Dearest Brothers in the Priesthood! Since the solemn invocation of the Holy Spirit and the eloquent gesture of humility during our priestly Ordination, the fiat of the Annunciation has resounded through our life. In the silence of Nazareth, Mary became ever more open to the will of the Lord and, by the power of the Holy Spirit, she conceived Christ, the salvation of the world. This first obedience pervades her entire life on earth and reaches its climax at the foot of the Cross.

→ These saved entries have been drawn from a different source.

/-! ### State.arrive -/

@[simp] theorem State.arrive_pending (i : Nat) (l : Bool) : (s.arrive i l).pending = s.pending := rfl
@[simp] theorem State.arrive_now (i : Nat) (l : Bool) : (s.arrive i l).now = s.now := rfl
@[simp] theorem State.arrive_base0 (i : Nat) (l : Bool) : (s.arrive i l).base0 = s.base0 := rfl
@[simp] theorem State.arrive_draws (i : Nat) (l : Bool) : (s.arrive i l).draws = s.draws := rfl
@[simp] theorem State.arrive_sent (i : Nat) (l : Bool) : (s.arrive i l).sent = s.sent := rfl
@[simp] theorem State.arrive_regs (i : Nat) (l : Bool) : (s.arrive i l).regs = s.regs := rfl
@[simp] theorem State.arrive_force (i : Nat) (l : Bool) : (s.arrive i l).force = s.force := rfl
@[simp] theorem State.arrive_oldForce (i : Nat) (l : Bool) : (s.arrive i l).oldForce = s.oldForce := rfl
@[simp] theorem State.arrive_kept (i : Nat) (l : Bool) : (s.arrive i l).kept = s.kept := rfl
@[simp] theorem State.arrive_latches (i : Nat) (l : Bool) : (s.arrive i l).latches = s.latches := rfl
@[simp] theorem State.arrive_tick (i : Nat) (l : Bool) : (s.arrive i l).tick = s.tick := rfl
@[simp] theorem State.arrive_led (i : Nat) (l : Bool) : (s.arrive i l).led = s.led := rfl
@[simp] theorem State.arrive_buf (i : Nat) (l : Bool) : (s.arrive i l).buf = s.buf := rfl
@[simp] theorem State.arrive_ports (i : Nat) (l : Bool) : (s.arrive i l).ports = s.ports := rfl
@[simp] theorem State.arrive_frames (i : Nat) (l : Bool) : (s.arrive i l).frames = s.frames := rfl
@[simp] theorem State.arrive_mas (i : Nat) (l : Bool) : (s.arrive i l).mas = s.mas := rfl
@[simp] theorem State.arrive_td (i : Nat) (l : Bool) : (s.arrive i l).td = s.td := rfl
@[simp] theorem State.arrive_tu (i : Nat) (l : Bool) : (s.arrive i l).tu = s.tu := rfl
@[simp] theorem State.arrive_hostArr (i : Nat) (l : Bool) : (s.arrive i l).hostArr = s.hostArr := rfl
@[simp] theorem State.arrive_events (i : Nat) (l : Bool) : (s.arrive i l).events = s.events := rfl
@[simp] theorem State.arrive_mdio (i : Nat) (l : Bool) : (s.arrive i l).mdio = s.mdio := rfl
@[simp] theorem State.arrive_dge (i : Nat) (l : Bool) : (s.arrive i l).dge = s.dge := rfl
@[simp] theorem State.arrive_crus (i : Nat) (l : Bool) : (s.arrive i l).crus = s.crus := rfl
@[simp] theorem State.arrive_hif (i : Nat) (l : Bool) : (s.arrive i l).hif = s.hif := rfl
@[simp] theorem State.arrive_ladder (i : Nat) (l : Bool) : (s.arrive i l).ladder = s.ladder := rfl
@[simp] theorem State.arrive_pm (i : Nat) (l : Bool) : (s.arrive i l).pm = s.pm := rfl
@[simp] theorem State.arrive_con (i : Nat) (l : Bool) : (s.arrive i l).con = s.con := rfl
@[simp] theorem State.arrive_boot (i : Nat) (l : Bool) : (s.arrive i l).boot = s.boot := rfl
@[simp] theorem State.arrive_pins (i : Nat) (l : Bool) : (s.arrive i l).pins = s.pins := rfl

/-! ### State.raise -/

@[simp] theorem State.raise_pending (i : Nat) : (s.raise i).pending = s.pending := rfl
@[simp] theorem State.raise_now (i : Nat) : (s.raise i).now = s.now := rfl
@[simp] theorem State.raise_base0 (i : Nat) : (s.raise i).base0 = s.base0 := rfl
@[simp] theorem State.raise_draws (i : Nat) : (s.raise i).draws = s.draws := rfl
@[simp] theorem State.raise_sent (i : Nat) : (s.raise i).sent = s.sent := rfl
@[simp] theorem State.raise_regs (i : Nat) : (s.raise i).regs = s.regs := rfl
@[simp] theorem State.raise_force (i : Nat) : (s.raise i).force = s.force := rfl
@[simp] theorem State.raise_oldForce (i : Nat) : (s.raise i).oldForce = s.oldForce := rfl
@[simp] theorem State.raise_kept (i : Nat) : (s.raise i).kept = s.kept := rfl
@[simp] theorem State.raise_latches (i : Nat) : (s.raise i).latches = s.latches := rfl
@[simp] theorem State.raise_tick (i : Nat) : (s.raise i).tick = s.tick := rfl
@[simp] theorem State.raise_led (i : Nat) : (s.raise i).led = s.led := rfl
@[simp] theorem State.raise_buf (i : Nat) : (s.raise i).buf = s.buf := rfl
@[simp] theorem State.raise_ports (i : Nat) : (s.raise i).ports = s.ports := rfl
@[simp] theorem State.raise_frames (i : Nat) : (s.raise i).frames = s.frames := rfl
@[simp] theorem State.raise_mas (i : Nat) : (s.raise i).mas = s.mas := rfl
@[simp] theorem State.raise_td (i : Nat) : (s.raise i).td = s.td := rfl
@[simp] theorem State.raise_tu (i : Nat) : (s.raise i).tu = s.tu := rfl
@[simp] theorem State.raise_hostArr (i : Nat) : (s.raise i).hostArr = s.hostArr := rfl
@[simp] theorem State.raise_events (i : Nat) : (s.raise i).events = s.events := rfl
@[simp] theorem State.raise_mdio (i : Nat) : (s.raise i).mdio = s.mdio := rfl
@[simp] theorem State.raise_dge (i : Nat) : (s.raise i).dge = s.dge := rfl
@[simp] theorem State.raise_crus (i : Nat) : (s.raise i).crus = s.crus := rfl
@[simp] theorem State.raise_hif (i : Nat) : (s.raise i).hif = s.hif := rfl
@[simp] theorem State.raise_ladder (i : Nat) : (s.raise i).ladder = s.ladder := rfl
@[simp] theorem State.raise_pm (i : Nat) : (s.raise i).pm = s.pm := rfl
@[simp] theorem State.raise_con (i : Nat) : (s.raise i).con = s.con := rfl
@[simp] theorem State.raise_boot (i : Nat) : (s.raise i).boot = s.boot := rfl
@[simp] theorem State.raise_pins (i : Nat) : (s.raise i).pins = s.pins := rfl

/-! ### State.modPort -/

@[simp] theorem State.modPort_pending (p : Nat) (g : PortState → PortState) : (s.modPort p g).pending = s.pending := rfl
@[simp] theorem State.modPort_now (p : Nat) (g : PortState → PortState) : (s.modPort p g).now = s.now := rfl
@[simp] theorem State.modPort_base0 (p : Nat) (g : PortState → PortState) : (s.modPort p g).base0 = s.base0 := rfl
@[simp] theorem State.modPort_draws (p : Nat) (g : PortState → PortState) : (s.modPort p g).draws = s.draws := rfl
@[simp] theorem State.modPort_sent (p : Nat) (g : PortState → PortState) : (s.modPort p g).sent = s.sent := rfl
@[simp] theorem State.modPort_regs (p : Nat) (g : PortState → PortState) : (s.modPort p g).regs = s.regs := rfl
@[simp] theorem State.modPort_force (p : Nat) (g : PortState → PortState) : (s.modPort p g).force = s.force := rfl
@[simp] theorem State.modPort_oldForce (p : Nat) (g : PortState → PortState) : (s.modPort p g).oldForce = s.oldForce := rfl
@[simp] theorem State.modPort_kept (p : Nat) (g : PortState → PortState) : (s.modPort p g).kept = s.kept := rfl
@[simp] theorem State.modPort_latches (p : Nat) (g : PortState → PortState) : (s.modPort p g).latches = s.latches := rfl
@[simp] theorem State.modPort_tick (p : Nat) (g : PortState → PortState) : (s.modPort p g).tick = s.tick := rfl
@[simp] theorem State.modPort_led (p : Nat) (g : PortState → PortState) : (s.modPort p g).led = s.led := rfl
@[simp] theorem State.modPort_buf (p : Nat) (g : PortState → PortState) : (s.modPort p g).buf = s.buf := rfl
@[simp] theorem State.modPort_frames (p : Nat) (g : PortState → PortState) : (s.modPort p g).frames = s.frames := rfl
@[simp] theorem State.modPort_mas (p : Nat) (g : PortState → PortState) : (s.modPort p g).mas = s.mas := rfl
@[simp] theorem State.modPort_irc (p : Nat) (g : PortState → PortState) : (s.modPort p g).irc = s.irc := rfl
@[simp] theorem State.modPort_td (p : Nat) (g : PortState → PortState) : (s.modPort p g).td = s.td := rfl
@[simp] theorem State.modPort_tu (p : Nat) (g : PortState → PortState) : (s.modPort p g).tu = s.tu := rfl
@[simp] theorem State.modPort_hostArr (p : Nat) (g : PortState → PortState) : (s.modPort p g).hostArr = s.hostArr := rfl
@[simp] theorem State.modPort_events (p : Nat) (g : PortState → PortState) : (s.modPort p g).events = s.events := rfl
@[simp] theorem State.modPort_mdio (p : Nat) (g : PortState → PortState) : (s.modPort p g).mdio = s.mdio := rfl
@[simp] theorem State.modPort_dge (p : Nat) (g : PortState → PortState) : (s.modPort p g).dge = s.dge := rfl
@[simp] theorem State.modPort_crus (p : Nat) (g : PortState → PortState) : (s.modPort p g).crus = s.crus := rfl
@[simp] theorem State.modPort_hif (p : Nat) (g : PortState → PortState) : (s.modPort p g).hif = s.hif := rfl
@[simp] theorem State.modPort_ladder (p : Nat) (g : PortState → PortState) : (s.modPort p g).ladder = s.ladder := rfl
@[simp] theorem State.modPort_pm (p : Nat) (g : PortState → PortState) : (s.modPort p g).pm = s.pm := rfl
@[simp] theorem State.modPort_con (p : Nat) (g : PortState → PortState) : (s.modPort p g).con = s.con := rfl
@[simp] theorem State.modPort_boot (p : Nat) (g : PortState → PortState) : (s.modPort p g).boot = s.boot := rfl
@[simp] theorem State.modPort_pins (p : Nat) (g : PortState → PortState) : (s.modPort p g).pins = s.pins := rfl
@[simp] theorem State.modPort_cyc (p : Nat) (g : PortState → PortState) : (s.modPort p g).cyc = s.cyc := rfl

The priest is called to match the fiat of Mary at all times, allowing himself to be led by the Spirit as she was. The Virgin will support him in his choice of evangelical poverty and will prepare him to listen humbly and sincerely to his brothers and sisters, that he may recognize in the drama of their lives and in their aspirations the "groans of the Spirit" (cf. Rm 8:26). She will enable the priest to serve them with enlightened discretion, that he may teach them the values of the Gospel. She will make him diligent in searching for "the things that are above" (Col 3:1), that he may witness convincingly to the primacy of God. The Virgin will help the priest to welcome the gift of chastity as the expression of a greater love which the Spirit awakens so that the love of God may come to birth in a host of brothers and sisters. She will lead him down the ways of evangelical obedience, that the Paraclete may draw him, beyond all his own plans, towards total acceptance of the mind of God.
Accompanied by Mary, the priest will be able to renew his consecration day after day; and the time will come when, trusting the guidance of the Spirit whom he has invoked on his journey as man and as priest, he will set forth upon the ocean of light which is the Trinity.
Through the intercession of Mary, Mother of Priests, I invoke upon you all a special outpouring of the Spirit of love.
Come, Holy Spirit! Come, that our service of God and our brothers and sisters may yield a rich harvest!
Assuring you once more of my affection and wishing you the consolations of God in your ministry, I impart to you with all my heart a special Apostolic Blessing.
From the Vatican, on 25 March, Solemnity of the Annunciation of the Lord in the year 1998, the twentieth of my Pontificate.